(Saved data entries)
┏━━

-- ==== Sys2Proof/Machine/Stop.lean ====
section
/-! DEFINITION. Halting the module, discarding an open step, and the photo-finish dump (08 R323 to R330;
11 R401, R414; 13 R457). -/
namespace Sys2Proof.Machine
open Sys2Proof

/-- Every station and general core halts; every engine abandons its list and is IDLE without done actions
(08 R323; 13 R457). -/
def haltAll (s : State) : State :=
  { s with
    stns := s.stns.map (fun e => (e.1, if e.2.run = .idle then e.2 else halted e.2))
    clus := s.clus.map (fun e => (e.1, { e.2 with
      gc := { e.2.gc with state := .halted, waitCtr := none, released := none, wdog := 0 }, loans := [], borrowQ := [] }))
    engines := s.engines.map (fun e => (e.1, idleEngine e.2))
    waiters := [], valMsgs := [], seen := [] }

/-- The step items of the loaded course: step hurdle, ack hurdle, decision counter, epoch record
(11 R399). -/
def stepItems (s : State) : Option (Nat × Nat × Nat × Nat) :=
  match s.course with
  | some c =>
    match c.steps.step, c.steps.ack, c.steps.decision, c.steps.epoch with
    | some a, some b, some d, some e => some (a, b, d, e)
    | _, _, _, _ => none
  | none => none

/-- A gateway. -/
def gw (s : State) (k : Nat) : Gw := s.gws.get {} k

/-- The state with a gateway changed. -/
def updGw (s : State) (k : Nat) (f : Gw → Gw) : State := { s with gws := s.gws.upd {} k f }

/-- A step has begun and is not decided: a chunk or loss report of it has been taken, this module has
voted, or a vote of the job has reached this module's copy of the step hurdle (11 R400, R411;
log 25). -/
def stepOpen (s : State) : Bool :=
  match stepItems s with
  | some (h, _, _, _) => s.jobState = 3 &&
    (s.coord.voted || ctrVal s (.module h) ≠ s.coord.bs
      || s.gws.any (fun e => !e.2.bitmap.isEmpty || e.2.loss.isSome))
  | none => false

/-- The engines begin the next step: bitmaps and counts clear, done counters are taken as they stand
(11 R388, R397, R400). -/
def nextStep (s : State) : State :=
  { s with
    stepErr := false
    gws := s.gws.map (fun e => (e.1, { e.2 with
      state := if e.2.state = 0 then 0 else 1, bitmap := [], applied := 0, loss := none, readFault := false
      doneBase := s.modCtr }))
    ofls := s.ofls.map (fun e => (e.1, { e.2 with last := 0, any := false })) }

/-- The norm of a group: the engines' sums combined in gateway order (11 R402). -/
def groupNorm (s : State) (g : Nat) : W32 :=
  s.gws.foldl (fun c e => normAdd c (decodeElem .pb32 false (e.2.norms.get 0 g).toNat)) 0

/-- The counts and norms of the step so far are set aside for its decision; later ones belong to the next
step (11 R402). -/
def tally (s : State) : State :=
  { s with
    groups := (List.range 64).foldl (fun t g =>
      if s.nfCnt.get 0 g = 0 && !s.gws.any (fun e => e.2.norms.any (fun x => x.1 = g)) && !t.any (fun x => x.1 = g) then t
      else t.upd {} g (fun x => { x with nfVote := s.nfCnt.get 0 g, norm := groupNorm s g })) s.groups
    nfCnt := []
    gws := s.gws.map (fun e => (e.1, { e.2 with norms := [] })) }

/-- Latches the counts of every group at a decision (11 R402). -/
def latchGroups (s : State) : State :=
  { s with groups := s.groups.map (fun e => (e.1, { e.2 with
      nfLast := e.2.nfVote, nfVote := 0, normLast := e.2.norm, norm := 0 })) }

/-- An open step is discarded: counted as skipped, with its event (11 R401; log 26). -/
def discardStep (s : State) : State :=
  if !stepOpen s then s
  else
    let s := raise (nextStep (latchGroups (if s.coord.voted then s else tally s))) 0x0702 15 0 none
    { s with steps := s.steps + 1
             coord := { s.coord with skips := s.coord.skips + 1, lastVerdict := true, voted := false
                                     votedSkip := false, freeze := false, runSteps := s.coord.runSteps + 1
                                     runSkips := s.coord.runSkips + 1 }
             gws := s.gws.map (fun e => (e.1, { e.2 with bufs := [], norms := [] })) }

/-- State code of a station (06 R254). -/
def runCode : RunState → Nat
  | .idle => 0 | .issuing => 1 | .waiting => 2 | .halted => 3

/-- STN_PC of a station (06 R254). -/
def stnPc (s : State) (n : Nat) (hide : Bool) : Nat :=
  if present s n then putFields 0 [(13, 0, if hide then 0 else (stn s n).pc), (15, 14, runCode (stn s n).run)] else 0

/-- Header transfers that wait for the buffers of a lane, as bits (02 R89). -/
def waitBits (t : Station) (lane : Lane) : Nat :=
  (List.range 4).foldl (fun v b =>
    v + b2n ((t.hops.get [] lane.code).any (fun h => h.waiting && decide (h.dst ≤ b)
      && decide (b < h.dst + h.baton.buffers))) * 2 ^ b) 0

/-- RING_LB_STATE of a station (02 R89). -/
def lbStateReg (s : State) (n : Nat) : Nat :=
  let t := stn s n
  let v (l : Lane) : Nat := (List.range 4).foldl (fun v b => v + (lbState t l b).code * 4 ^ b) 0
  if present s n then v .inner + v .outer * 2 ^ 8 + waitBits t .inner * 2 ^ 16 + waitBits t .outer * 2 ^ 20 else 0

/-- State code of an engine (07 R295). -/
def engCode : EngState → Nat
  | .idle => 0 | .running => 1 | .parked => 2 | .drainWait => 3

/-- STR_ENG of an engine (07 R295). -/
def strEng (s : State) (g e : Nat) : Nat :=
  let x := eng s g e
  putFields 0 [(2, 0, engCode x.state), (3, 3, b2n x.request.isSome), (4, 4, b2n x.bound.isSome),
    (5, 5, b2n (x.bound = some .gc)),
    (8, 6, match x.bound with | some (.core k) => k | _ => 0), (23, 16, x.lastStatus), (63, 32, x.doneCnt)]

/-- WIN_CFG_LO of a window (07 R298). -/
def winLo (w : Win) : Nat :=
  putFields 0 [(1, 0, w.state), (3, 2, w.dir), (4, 4, b2n w.byCommand), (26, 16, w.base),
    (42, 32, w.sizeM1), (57, 48, w.srcModule)]

/-- The shards of a gateway (11 R384). -/
def shardsOf (s : State) (k : Nat) : List Shard :=
  match s.course with | some c => c.shards.get [] k | none => []

/-- The loaded course names a gateway for the loss report (11 R407). -/
def lossHere (s : State) (k : Nat) : Bool :=
  match s.course with | some c => c.lossGw = some k | none => false

/-- Chunks that a shard expects in a step (11 R389). -/
def expects (x : Shard) : Nat := if x.kind = .update || x.kind = .vector then x.nChunks else 0

/-- UPD_GW_STATUS (11 R413). -/
def gwStatus (s : State) (k : Nat) : Nat :=
  let x := gw s k
  putFields 0 [(1, 0, x.state), (2, 2, b2n (lossHere s k)), (3, 3, b2n x.loss.isSome),
    (11, 4, 2 ^ x.bufs.length - 1), (40, 32, (shardsOf s k).length)]

/-- UPD_GW_CHUNKS (11 R413). -/
def gwChunks (s : State) (k : Nat) : Nat :=
  putFields 0 [(31, 0, (gw s k).applied), (63, 32, (shardsOf s k).foldl (fun t x => t + expects x) 0)]

/-- Tokens in the pool of a cluster, on loan or not, and on loan (08 R319, R320, R333). -/
def poolOf (s : State) (g : Nat) : Nat × Nat :=
  ((stationsOf s g).foldl (fun t n => t + (if (stn s n).lent = 0 then 0 else (stn s n).lent)) 0,
   (stationsOf s g).foldl (fun t n => t + lentOut (clu s g) n) 0)

/-- A station record of a dump (08 R329). -/
def stnRecord (s : State) (n : Nat) : List Byte :=
  let t := stn s n
  let w : Nat × Nat := match t.pend with | some (.wait c v _) => (ctrAddr c, v.toNat) | _ => (0, 0)
  let flags := (match t.pend with | some (.wait _ _ l) => 1 + 2 * b2n l | some (.borrow _ _) => 8 | none => 0)
    + 4 * b2n t.eclipse + 16 * b2n (decide (2 ^ 24 ≤ t.wdog))
  let busy (l : Lane) : Nat := b2n (decide (cycOf s n < (t.ports.get {} l.code).idleAt))
  let waits := t.ports.any (fun e => e.2.wait.isSome)
  if !present s n then []
  else
    leBytes 2 (stnPc s n false) ++ leBytes 1 flags ++ leBytes 1 t.lent ++ leBytes 4 w.1 ++ leBytes 4 w.2
      ++ leBytes 4 t.wdog ++ leBytes 4 (lbStateReg s n)
      ++ (List.range 4).flatMap (fun i => leBytes 4 (t.lc.get 0 i).toNat)
      ++ leBytes 2 (busy .inner + 2 * busy .outer + 4 * b2n waits) ++ leBytes 2 0 ++ leBytes 4 t.lfsr.toNat

/-- A general-core record (08 R329). -/
def gcRecord (s : State) (g : Nat) : List Byte :=
  let c := gcOf s g
  if !live s g then []
  else
    leBytes 8 c.pc ++ leBytes 1 (match c.state with | .running => 0 | .xhwait => 1 | .halted => 2) ++ leBytes 3 0
      ++ leBytes 4 (if c.state = .xhwait then c.waitAddr else 0)
      ++ leBytes 4 (if c.state = .xhwait then c.target.toNat else 0) ++ leBytes 4 c.wdog

/-- The current or parked descriptor of an engine, and the bytes it has moved. -/
def curDesc (x : Engine) : Option (Desc × Nat) :=
  match x.flight with
  | r :: _ =>
    let left := 256 * r.units.length + r.reqs.foldl (fun t q => t + q.2.2) 0 + 65536 * r.records.length
    some (r.d, if r.inject.isSome then 0 else lenOf r.d - left)
  | [] => match x.parked with | some d => some (d, lenOf d) | none => x.fetched.head?.map (fun d => (d, 0))

/-- A stream-engine record (08 R329). -/
def engRecord (s : State) (g e : Nat) : List Byte :=
  if !live s g then []
  else
    match curDesc (eng s g e) with
    | some (d, n) => leBytes 8 (strEng s g e) ++ leBytes 8 d.addr ++ leBytes 8 d.w0 ++ leBytes 8 d.w1
        ++ leBytes 8 d.w2 ++ leBytes 8 d.w3 ++ leBytes 8 n
    | none => leBytes 8 (strEng s g e)

/-- The token ceiling of a cluster (06 R244). -/
def ceiling (s : State) (g : Nat) : Nat :=
  match s.course with | some c => c.ceilings.get 0 g | none => 0

/-- A cluster record (08 R329). -/
def cluRecord (s : State) (g : Nat) : List Byte :=
  let p := poolOf s g
  if !live s g then []
  else leBytes 1 (ceiling s g) ++ leBytes 1 p.1 ++ leBytes 1 p.2
    ++ leBytes 1 (b2n (inEclipse s g) + 2 * b2n (clu s g).lowered)
    ++ leBytes 4 (bits (reg s (regKey (g / 12) (0x200 + 8 * (g % 12)))) 63 32)

/-- A gateway record (11 R414). -/
def gwRecord (s : State) (k : Nat) : List (Nat × List Byte) :=
  let b := (gw s k).bitmap
  [(0, leBytes 8 (gwStatus s k) ++ leBytes 8 (gwChunks s k) ++ leBytes 4 s.coord.bs.toNat
      ++ leBytes 4 s.coord.ba.toNat)]
    ++ (uniq (b.map (fun e => e.1 / 8))).map (fun i =>
      (64 + i, leBytes 1 ((List.range 8).foldl (fun v j => v + b2n (b.get false (8 * i + j)) * 2 ^ j) 0)))

/-- The sections of a dump (08 R329). -/
def dumpSections : List (Nat × Nat) :=
  [(0x1000, 0x4000), (0x5000, 0x8000), (0xD000, 0x18000), (0x25000, 0x30000), (0x55000, 0xC000),
   (0x61000, 0x1800), (0x62800, 0x6000), (0x68800, 0x18000), (0x80800, 0x1800), (0x82000, 0x30000)]

/-- Counters as 4 bytes each. -/
def ctrBytes (t : Table W32) : List (Nat × List Byte) := t.map (fun e => (4 * e.1, leBytes 4 e.2.toNat))

/-- The records of the held instant: those of stations, general cores and clusters (08 R327, R329). -/
def heldRecords (s : State) : List (Nat × List Byte) :=
  (List.range 768).map (fun n => (0x55000 + 64 * n, stnRecord s n))
    ++ (List.range 96).map (fun g => (0x61000 + 64 * g, gcRecord s g))
    ++ (List.range 96).map (fun g => (0x80800 + 64 * g, cluRecord s g))

/-- The body of a dump: bytes by offset; counters, engines and windows as they are copied (08 R327, R329). -/
def dumpBody (s : State) : List (Nat × List Byte) :=
  let at_ (o : Nat) (l : List (Nat × List Byte)) : List (Nat × List Byte) := l.map (fun e => (o + e.1, e.2))
  at_ 0x1000 (ctrBytes s.modCtr) ++ at_ 0x5000 (ctrBytes s.dieCtr) ++ at_ 0xD000 (ctrBytes s.cluCtr)
    ++ at_ 0x25000 (ctrBytes s.coreCtr) ++ s.dump.held
    ++ (List.range 384).map (fun i => (0x62800 + 64 * i, engRecord s (i / 4) (i % 4)))
    ++ s.wins.map (fun e => (0x68800 + 16 * e.1, leBytes 8 (winLo e.2) ++ leBytes 8 e.2.srcJob))
    ++ (List.range 16).flatMap (fun k => at_ (0x82000 + 12288 * k) (gwRecord s k))

/-- The header of a dump without its tag and sections (08 R329). -/
def dumpHead (s : State) : List Byte :=
  let d := s.dump
  leBytes 4 0x50464431 ++ leBytes 2 1 ++ leBytes 1 d.trigger ++ leBytes 1 (b2n d.isSealed)
    ++ leBytes 2 s.moduleId ++ leBytes 2 0 ++ leBytes 4 (jobNo s) ++ leBytes 4 (if s.course.isSome then s.runNo else 0)
    ++ leBytes 4 d.seq ++ leBytes 2 d.event ++ leBytes 2 (if d.isSealed then 0 else d.station) ++ leBytes 4 0
    ++ leBytes 8 d.time ++ leBytes 8 0xB2000

/-- Bytes laid into an empty memory. -/
def layBytes (l : List (Nat × List Byte)) : Memory := l.foldl (fun m e => memWrite m e.1 e.2) []

/-- The dump as it stands in its region: encrypted with its tag in a sealed job (08 R329, R330). -/
def dumpImage (s : State) : List (Nat × List Byte) :=
  let head := dumpHead s
  let body := dumpBody s
  let secs := (0x40, dumpSections.flatMap (fun e => leBytes 8 e.1 ++ leBytes 8 e.2))
  if s.dump.isSealed then
    let key := s.keys.output.getD 0
    let iv := jobNo s % 2 ^ 32 + s.dump.seq % 2 ^ 32 * 2 ^ 32
    let plain := memRead (layBytes body) 0x1000 0xB1000
    let ct := gcmCipher key iv plain
    [(0, head), (0x30, gcmTag key iv head ct), secs, (0x1000, ct)]
  else (0, head) :: secs :: body

/-- Writes the dump to its region (08 R325). -/
def dumpWrite (s : State) : State :=
  if placeMap s dumpBase = .reserved then raise s 0x0508 8 0 none
  else
    let z := zeroise s dumpBase (dumpBase + 0xB2000)
    { z with mem := (dumpImage s).foldl (fun m e => memWrite m (dumpBase + e.1) e.2) z.mem }

/-- A dump is triggered; a later trigger of type 1 or 3 during a dump is recorded only (08 R325, R326,
R328). -/
def startDump (s : State) (trigger event station : Nat) (src : Option (Src × Nat)) : State :=
  if s.dump.state = 1 then
    { s with dump := { s.dump with second := true
                                   later := if s.dump.trigger = 2 && s.dump.later = 0 then trigger else s.dump.later } }
  else
    { s with dump := { state := 1, trigger := trigger, isSealed := sealedJob s, seq := s.dump.seq + 1
                       event := event, station := station, time := s.timeNs, src := src, held := heldRecords s } }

┗━━

_DIRECTIONS_
Output, from the data above, the lines from the line with "match s.course with | some c => c.lossGw" to the line with "def gwChunks (s" exactly as they stand, both ends included and nothing else.

_RESULT OF THIS TASK_
  match s.course with | some c => c.lossGw = some k | none => false

/-- Chunks that a shard expects in a step (11 R389). -/
def expects (x : Shard) : Nat := if x.kind = .update || x.kind = .vector then x.nChunks else 0

/-- UPD_GW_STATUS (11 R413). -/
def gwStatus (s : State) (k : Nat) : Nat :=
  let x := gw s k
  putFields 0 [(1, 0, x.state), (2, 2, b2n (lossHere s k)), (3, 3, b2n x.loss.isSome),
    (11, 4, 2 ^ x.bufs.length - 1), (40, 32, (shardsOf s k).length)]

/-- UPD_GW_CHUNKS (11 R413). -/
def gwChunks (s : State) (k : Nat) : Nat :=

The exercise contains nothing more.